Context provided: Debate title, description, and vote counts (for/against) are included in the context.
Sensemaking Use:
Cluster comments into "For," "Against," and "Nuanced/Alternative" perspectives.
Identify emerging arguments that weren't in the original debate text.
Goal: Produce a "Debate Digest" that summarises the state of the discussion for latecomers.
4. Collaborative Legislation Debate
What's analysed: Comments written by users on a question within a collaborative legislation process.
Context provided: Process title, question text, response options, and answer counts are included in the context.
Sensemaking Use:
Analyse comments to understand public concerns about specific legislation questions.
Identify themes in feedback that may inform the legislative process.
Goal: Help policymakers understand public sentiment and concerns about proposed legislation.
5. Collaborative Legislation Debate (Segmented by Option)
What's analysed: Comments from users who selected a specific response option (e.g., "Strongly Agree")—filtered to only include comments from those users.
Context provided: Process title, question text, the specific option selected, and a note explaining the filtering.
Sensemaking Use:
Understand the reasoning behind a specific choice (e.g., why people selected "Strongly Agree").
Identify common themes in comments from people who made the same choice.
Goal: Gain insight into the values and reasoning that drive specific legislative preferences.
6. Collaborative Legislation Proposal
What's analysed: Comments written by users on a proposal within a collaborative legislation process.
Context provided: Process title, proposal text, and vote counts are included in the context.
Sensemaking Use:
Run analysis per proposal to see specific feedback on draft text.
Group feedback into "Drafting suggestions" (grammar/wording) vs. "Substantive objections" (policy intent).
Goal: Help legal drafters quickly identify which proposals are controversial and why.
Special Cases: Analysing Proposal/Investment Texts
For these target types, Sensemaker analyses the texts/descriptions of proposals or investments themselves (not comments on them), treating each proposal/investment as a "comment" in the conversation.
7. All Citizen Proposals
What's analysed: The title and description text of all citizen proposals submitted to the platform (not comments on proposals).
Context provided: A note explaining that these are citizen proposals submitted to the platform.
Sensemaking Use:
Use semantic similarity to find duplicate or related proposals (e.g., 50 different people suggesting bike lanes).
Thematic Grouping: Cluster proposals to see demand by category (Environment, Housing) before manual categorisation.
Goal: Reduce the "noise" of duplicate proposals and help the analyst gauge the volume of demand for specific themes.
8. Participatory Budget
What's analysed: The title and description text of all investment proposals within a budget process (not comments on investments).
Context provided: Budget name and phase are included in the context.
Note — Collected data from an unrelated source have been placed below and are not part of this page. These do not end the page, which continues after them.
-- ==== Sys2Proof/Machine/Lane.lean ====
section
/-!
DEFINITION. Predicates, flags, shuffles, votes, reductions, scans and lane moves (majors 0x2A and 0x2C to 0x2F; R256-R264).
-/
namespace Sys2Proof.Machine

/-! ### Predicates and flags (R257, R258) -/

/-- A predicate computed from two others in each lane with dc 0. -/
def predBin (f : Bool → Bool → Bool) (d a b : BitVec 3) (s : State) : State :=
  lanePred d 0 (fun t l => f (t.rdP a.toNat l) (t.rdP b.toNat l)) s

def execPand (d a b : BitVec 3) (s : State) : Result := goOn (predBin (fun x y => x && y) d a b s)
def execPor (d a b : BitVec 3) (s : State) : Result := goOn (predBin (fun x y => x || y) d a b s)
def execPxor (d a b : BitVec 3) (s : State) : Result := goOn (predBin (fun x y => x ^^ y) d a b s)
def execPandn (d a b : BitVec 3) (s : State) : Result := goOn (predBin (fun x y => x && !y) d a b s)
def execPnot (d a : BitVec 3) (s : State) : Result := goOn (predBin (fun x _ => !x) d a a s)
def execPflag (d f : BitVec 3) (s : State) : Result := goOn (lanePred d 0 (fun t l => (t.rdFlags l).getLsbD f.toNat) s)

/-- Flags cleared by a mask in each of a list of lanes. -/
def Thread.clearFlags (t : Thread) (m : BitVec 5) : List Nat → Thread
  | [] => t
  | l :: ls => { t with ln := { t.ln with flags := spSet t.ln.flags l (t.rdFlags l &&& ~~~m) } }.clearFlags m ls

def execFlclr (m : BitVec 5) (s : State) : Result := goOn ((s.updCur (fun t => t.clearFlags m (t.activeLanes 0))).retire)
def execFlrd (d : BitVec 6) (s : State) : Result :=
  goOn (laneOp (d.zeroExtend 7) 0 (fun t l => (t.rdFlags l).zeroExtend 32) s)

/-! ### Shuffles (R259) -/

/-- A lane index reduced to the current width. -/
def laneIdx (t : Thread) (i : Int) : Nat := (i % (t.id.width : Nat)).toNat

/-- A shuffle: each active lane reads va of the lane that f gives from its own number and its b. -/
def shuffle (f : Nat → Nat → Int) (d a b : BitVec 7) (p : BitVec 3) (s : State) : State :=
  laneOp d p (fun t l => t.rdV a.toNat (laneIdx t (f l (t.rdV b.toNat l).toNat))) s

def execShfli (d a b : BitVec 7) (p : BitVec 3) (s : State) : Result := goOn (shuffle (fun _ x => x) d a b p s)
def execShflu (d a b : BitVec 7) (p : BitVec 3) (s : State) : Result := goOn (shuffle (fun l x => (l : Int) - x) d a b p s)
def execShfld (d a b : BitVec 7) (p : BitVec 3) (s : State) : Result := goOn (shuffle (fun l x => (l : Int) + x) d a b p s)
def execShflx (d a b : BitVec 7) (p : BitVec 3) (s : State) : Result :=
  goOn (shuffle (fun l x => ((l ^^^ x : Nat) : Int)) d a b p s)

/-! ### Votes (R260) -/

/-- The source of a vote in a lane: a predicate (kind 0) or a flag (kind 2). -/
def voteSrc (k : BitVec 1) (r : BitVec 3) (t : Thread) (l : Nat) : Bool :=
  if k = 0 then t.rdP r.toNat l else (t.rdFlags l).getLsbD r.toNat

/-- A vote's result written to a predicate in the active lanes, or to a condition register. -/
def voteTo (j : BitVec 1) (d : BitVec 3) (b : Bool) (s : State) : State :=
  if j = 0 then lanePred d 0 (fun _ _ => b) s else setCond d b s

def execVall (j : BitVec 1) (d : BitVec 3) (k : BitVec 1) (r : BitVec 3) (s : State) : Result :=
  goOn (voteTo j d ((s.cur.activeLanes 0).all (voteSrc k r s.cur)) s)
def execVany (j : BitVec 1) (d : BitVec 3) (k : BitVec 1) (r : BitVec 3) (s : State) : Result :=
  goOn (voteTo j d ((s.cur.activeLanes 0).any (voteSrc k r s.cur)) s)
def execVbal (d : BitVec 6) (k : BitVec 1) (r : BitVec 3) (s : State) : Result :=
  goOn ((s.wrS d (laneMask ((s.cur.activeLanes 0).filter (voteSrc k r s.cur)))).retire)
def execVcnt (d : BitVec 6) (k : BitVec 1) (r : BitVec 3) (s : State) : Result :=
  goOn ((s.wrS d (BitVec.ofNat 64 ((s.cur.activeLanes 0).filter (voteSrc k r s.cur)).length)).retire)

/-! ### Reductions and scans (R261-R263) -/

/-- The identity of an operation code, as the running value holds it (R262). -/
def redIdent (c : Nat) : Int :=
  if c = 3 then 0x7FFFFFFF else if c = 4 then -0x80000000 else if c = 5 ∨ c = 7 then 0xFFFFFFFF
  else if c = 10 then 0x80000000 else if c = 11 then 0x7F800000 else if c = 12 then 0xFF800000 else 0

/-- One step of an operation code, with the flags it raises: sums are exact, and the others keep a pattern (R262, R263). -/
def redStep (c : Nat) (md : BitVec 2) (acc : Int) (x : Word32) : Int × BitVec 5 :=
  if c ≤ 1 then (acc + x.toInt, 0)
  else if c = 2 then (acc + x.toNat, 0)
  else if c = 3 then (min acc x.toInt, 0)
  else if c = 4 then (max acc x.toInt, 0)
  else if c = 5 then (min acc x.toNat, 0)
  else if c = 6 then (max acc x.toNat, 0)
  else if c = 7 then (((acc.toNat &&& x.toNat : Nat) : Int), 0)
  else if c = 9 then (((acc.toNat ^^^ x.toNat : Nat) : Int), 0)
  else if c = 10 then let r := fAdd fp32 md acc.toNat x.toNat; (r.1, r.2)
  else if c = 11 then ((fPick fp32 false false acc.toNat x.toNat).1, 0)
  else if c = 12 then ((fPick fp32 true false acc.toNat x.toNat).1, 0)
  else (((acc.toNat ||| x.toNat : Nat) : Int), 0)

/-- The narrowing of a result (R133, R262). -/
def redNarrow (c : Nat) (acc : Int) : Word32 := if c = 1 then satS 32 acc else if c = 2 then satU 32 acc else BitVec.ofInt 32 acc

/-- The widening of a result to a scalar (R262). -/
def redExt (c : Nat) (x : Word32) : Word64 := if c = 0 ∨ c = 1 ∨ c = 3 ∨ c = 4 then x.signExtend 64 else x.zeroExtend 64

/-- The running values of a fold from the left, with the flags so far: the identity first, then one after each value. -/
def redScan (c : Nat) (md : BitVec 2) (acc : Int) (fl : BitVec 5) : List Word32 → List (Int × BitVec 5)
  | [] => [(acc, fl)]
  | x :: xs => (acc, fl) :: redScan c md (redStep c md acc x).1 (fl ||| (redStep c md acc x).2) xs

/-- The running values over the active lanes; code 13 reads the flag registers. -/
def redPrefixes (t : Thread) (c a p : Nat) : List (Int × BitVec 5) :=
  redScan c t.mode (redIdent c) 0 ((t.activeLanes p).map (fun l => if c = 13 then (t.rdFlags l).zeroExtend 32 else t.rdV a l))

/-- The n-th running value. -/
def nthPrefix (c : Nat) (ps : List (Int × BitVec 5)) (n : Nat) : Word32 × BitVec 5 :=
  let q := ps.getD n (redIdent c, 0)
  (redNarrow c q.1, q.2)

/-- VRED: to every active lane, or to a scalar (R261). -/
def execVred (d a : BitVec 7) (t : BitVec 1) (o : BitVec 6) (p : BitVec 3) (s : State) : Result :=
  let c := o.toNat
  let ls := s.cur.activeLanes p.toNat
  let r := nthPrefix c (redPrefixes s.cur c a.toNat p.toNat) ls.length
  goOn (if t = 0 then floatOp d.toNat p.toNat (fun _ _ => r) s
    else fpGuard ls (fun _ => r.2) s
      (((s.updCur (fun t => t.orFlagLanes (fun _ => r.2) ls)).wrS (d.truncate 6) (redExt c r.1)).retire))

/-- A scan: the lane at position j of the active lanes receives running value j + `off` (R261). -/
def scanOp (off : Nat) (d a : BitVec 7) (o : BitVec 6) (p : BitVec 3) (s : State) : State :=
  let c := o.toNat
  let ls := s.cur.activeLanes p.toNat
  let ps := redPrefixes s.cur c a.toNat p.toNat
  floatOp d.toNat p.toNat (fun _ l => nthPrefix c ps (ls.idxOf l + off)) s

def execVscani (d a : BitVec 7) (o : BitVec 6) (p : BitVec 3) (s : State) : Result := goOn (scanOp 1 d a o p s)
def execVscanx (d a : BitVec 7) (o : BitVec 6) (p : BitVec 3) (s : State) : Result := goOn (scanOp 0 d a o p s)

/-! ### Lane moves and identities (R264) -/

/-- The lane that a scalar names. -/
def scalarIdx (s : State) (b : BitVec 6) : Nat := laneIdx s.cur (((s.rdS b).toNat % 2 ^ 32 : Nat) : Int)

def execVbcast (d a b : BitVec 6) (s : State) : Result :=
  goOn (laneOp (d.zeroExtend 7) 0 (fun t _ => t.rdV a.toNat (scalarIdx s b)) s)
def execVextr (d a b : BitVec 6) (s : State) : Result :=
  goOn ((s.wrS d ((s.cur.rdV a.toNat (scalarIdx s b)).zeroExtend 64)).retire)
def execVinsr (d a b : BitVec 6) (s : State) : Result :=
  goOn ((s.updCur (fun t => t.wrLanes d.toNat (fun _ => (s.rdS a).truncate 32)
    ((t.activeLanes 0).filter (fun l => l = scalarIdx s b)))).retire)

/-- VCPRS: the values of the active lanes where p is true, to the first active lanes. -/
def execVcprs (d a : BitVec 6) (p : BitVec 3) (s : State) : Result :=
  let t := s.cur
  let ls := t.activeLanes 0
  let src := ls.filter (fun l => t.rdP p.toNat l)
  goOn ((s.updCur (fun u => u.wrLanes d.toNat (fun l => t.rdV a.toNat (src.getD (ls.idxOf l) 0)) (ls.take src.length))).retire)

def execVlane (d : BitVec 6) (h : BitVec 1) (s : State) : Result :=
  goOn (laneOp (d.zeroExtend 7) 0 (fun t l => BitVec.ofNat 32 (if h = 0 then l else t.hid l)) s)
def execVtid (d : BitVec 6) (s : State) : Result :=
  goOn (laneOp (d.zeroExtend 7) 0 (fun t l => BitVec.ofNat 32 (t.tid l)) s)

end Sys2Proof.Machine
end

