-- ==== Sys2Proof/Machine/System.lean ====
section
/-!
DEFINITION. The system members (major 0x00; R185-R189, R328-R333) and the hints (major 0x3F; R220, R334-R338).
-/
namespace Sys2Proof.Machine

/-! ### System members -/

def execNop (s : State) : Result := goOn s.retire
def execTrap (n : BitVec 6) (s : State) : Result := let _ := n; goOn (trapPlain s causeTrap)
def execBrk (n : BitVec 6) (s : State) : Result := let _ := n; goOn (trapPlain s causeBrk)

/-- TRET and TSKIP of a team (R185, R188). -/
def teamReturn (skip : Bool) (s : State) : State :=
  if s.cur.tr.report then doubleFault s (plainFx causeDouble)
  else (s.updCur (fun t =>
    let u := t.leave (t.resumeAt skip) (t.keepsHints skip)
    if skip && t.tr.resume.isNone then { u with sl := u.sl.skipped } else u)).count

/-- A return from the handler: outside handler mode it traps ILLEGAL_INSN (R185, R329). -/
def handlerReturn (skip : Bool) (s : State) : State :=
  if !s.cur.tr.handler then trapPlain s causeIllegal
  else match s.cur.id.kind with
    | .team => teamReturn skip s
    | .carter => carterReturn skip s
    | .hub => teamReturn skip s

def execTret (s : State) : Result := goOn (handlerReturn false s)
def execTskip (s : State) : Result := goOn (handlerReturn true s)

/-- TKILL ends the launch, or in report-only mode the context (R186, R188, R189). -/
def execTkill (s : State) : Result :=
  let t := s.cur
  goOn (if !t.tr.handler then trapPlain s causeIllegal
    else match t.id.kind with
      | .carter => carterKill s
      | .team => if t.tr.report then endContext s t.id.ctx t.tr.cause t.id.isl else killLaunch s t.id.launch t.tr.cause t.id.isl
      | .hub => killLaunch s t.id.launch t.tr.cause t.id.isl)

/-- HALT stops a hub core at its next instruction boundary (R330, R380). -/
def execHalt (s : State) : Result :=
  goOn (match s.cur.id.kind with
    | .team => trapPlain s causePriv
    | .carter => trapPlain s causePriv
    | .hub =>
      let set := fun (c : HubCtl) => if c.hub = s.cur.id.core then { c with halted := true } else c
      { s with
        cur := { s.cur.dropHints with sch := { s.cur.sch with life := .halted } }
        panel := { s.panel with hubs := s.panel.hubs.map set } })

/-! ### Special registers (R331-R333) -/

/-- GRP: each slot's entry and its valid bit (R333). -/
def grpWord (t : Thread) : Word64 :=
  BitVec.ofNat 64 (((List.range 4).map (fun k => match (t.id.groups[k]?).join with
    | none => 0
    | some e => (e % 256 + 256) * 2 ^ (16 * k))).sum)

/-- What only a team has: the Carter reads 0; what the manual does not state for a hub core is a free value (log 4). -/
def teamOnly (t : Thread) (r : Nat) (v : Word64) : Word64 :=
  match t.id.kind with
  | .team => v
  | .carter => 0
  | .hub => Config.freeWord (64 * t.id.core + r)

/-- What a team and a Carter have, and the manual does not state for a hub core (log 4). -/
def notHub (t : Thread) (r : Nat) (v : Word64) : Word64 :=
  match t.id.kind with
  | .team => v
  | .carter => v
  | .hub => Config.freeWord (64 * t.id.core + r)

/-- A special register as the running agent reads it (R332). -/
def readSr (s : State) (r : Nat) : Word64 :=
  let t := s.cur
  let n := fun (x : Nat) => BitVec.ofNat 64 x
  if r = 0 then 0x100
  else if r = 1 then teamOnly t r (n t.id.team)
  else if r = 2 then teamOnly t r (n t.subt)
  else if r = 3 then (if t.id.kind = .hub then n t.id.width else teamOnly t r (n t.id.width))
  else if r = 4 then teamOnly t r (n (t.id.team / t.id.coachSz))
  else if r = 5 then notHub t r (n t.id.core)
  else if r = 6 then notHub t r (n (dieOf t.id.core))
  else if r = 7 then notHub t r (n t.id.isl)
  else if r = 8 then n Config.nisl
  else if r = 9 then n Config.panel
  else if r = 10 then teamOnly t r (t.id.taskId.zeroExtend 64)
  else if r = 11 then notHub t r (n t.id.ctx)
  else if r = 12 then teamOnly t r (grpWord t)
  else if r = 13 then teamOnly t r (n t.sch.effLease)
  else if r = 14 then teamOnly t r (n (b2n t.sch.measured))
  else if r = 15 then teamOnly t r (n t.sch.lastLost)
  else if r = 16 then (if t.id.kind = .carter then 0 else t.sc.rmode.zeroExtend 64)
  else if r = 17 then (if t.id.kind = .carter then 0 else t.sc.fpte.zeroExtend 64)
  else if r = 18 then n s.time
  else if r = 19 then n s.cycle + Config.cycleOffset t.id.isl (dieOf t.id.core)
  else if r = 20 then notHub t r (handlerOf s t)
  else if r = 21 then t.tr.xpc
  else if r = 22 then t.tr.xcause
  else if r = 23 then t.tr.xaddr
  else if r = 24 then t.tr.xlanes
  else if r = 25 then t.tr.xinsn
  else t.tr.xrec

def execMfsr (d r : BitVec 6) (s : State) : Result := goOn ((s.wrS d (readSr s r.toNat)).retire)

/-- A special register that an agent's MTSR writes; its reserved bits are ignored (R331, R332). -/
def Thread.writeSr (t : Thread) (r : Nat) (x : Word64) : Thread :=
  if r = 16 then { t with sc := { t.sc with rmode := x.truncate 2 } }
  else if r = 17 then { t with sc := { t.sc with fpte := x.truncate 5 } }
  else if r = 21 then { t with tr := { t.tr with xpc := x, xpcWritten := t.tr.handler } }
  else if r = 22 then { t with tr := { t.tr with xcause := x } }
  else if r = 23 then { t with tr := { t.tr with xaddr := x } }
  else if r = 24 then { t with tr := { t.tr with xlanes := x } }
  else if r = 25 then { t with tr := { t.tr with xinsn := x } }
  else t

/-- MTSR: TBA traps PRIV, and a read-only register ILLEGAL_INSN (R331). -/
def execMtsr (a r : BitVec 6) (s : State) : Result :=
  let n := r.toNat
  goOn (if n = 20 then trapPlain s causePriv
    else if n ≤ 15 ∨ n = 18 ∨ n = 19 ∨ n = 26 ∨ (s.cur.id.kind = .carter ∧ (n = 16 ∨ n = 17)) then trapPlain s causeIllegal
    else (s.updCur (fun t => t.writeSr n (s.rdS a))).retire)

/-! ### Hints -/

/-- The end of a hint word: the attached hints stay, unless a loop branches back at the word (R334). -/
def State.hintEnd (s : State) : State :=
  let p := s.cur.sc.pc
  let s1 := s.updCur (fun t => t.fall)
  (if s1.cur.sc.pc = p + 4 then s1 else s1.updCur (fun t => t.dropHints)).count

/-- The hints attached so far, changed. -/
def State.attach (s : State) (f : Hints → Hints) : State := s.updCur (fun t => { t with sc := { t.sc with hints := f t.sc.hints } })

def execHimm (p : BitVec 22) (s : State) : Result := goOn (s.attach (fun h => { h with himm := some p })).hintEnd
/-- HMOD: CACHE, SCOPE and RM as one payload (R336). -/
def execHmod (c : BitVec 4) (p r : BitVec 3) (s : State) : Result :=
  goOn (s.attach (fun h => { h with hmod := some (c ++ p ++ r) })).hintEnd
/-- HSCHED: bits 21:12 of the payload are ignored (R337). -/
def execHsched (x : BitVec 10) (c : BitVec 4) (n : BitVec 8) (s : State) : Result :=
  let _ := x
  goOn (s.attach (fun h => { h with hsched := some (c ++ n) })).hintEnd
def execHnop (p : BitVec 22) (s : State) : Result := let _ := p; goOn s.hintEnd
/-- Kinds 4 to 15 are no-ops (R220). -/
def execHintKindNoop (k : BitVec 4) (p : BitVec 22) (s : State) : Result := let _ := (k, p); goOn s.hintEnd

end Sys2Proof.Machine
end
Each investment is converted into a comment-like item, with vote padding to ensure all investments are included.
Sensemaking Use:
Analyse investment descriptions to understand the values driving requests (e.g., are people asking for parks because of health or social connection?).
Identify thematic clusters of similar investment proposals.
Goal: Align budget allocation not just with project counts, but with the underlying community needs expressed in descriptions.
9. Participatory Budgets by Group
What's analysed: The title and description text of investment proposals within a specific budget group (e.g., "Environment", "Transport")—not comments on investments.
Context provided: Group name and parent budget information are included in the context. Each investment is converted into a comment-like item, with vote padding.
Sensemaking Use:
Understand themes within a specific budget category.
Compare priorities across different budget groups.
Goal: Gain deeper insight into community priorities within specific budget categories.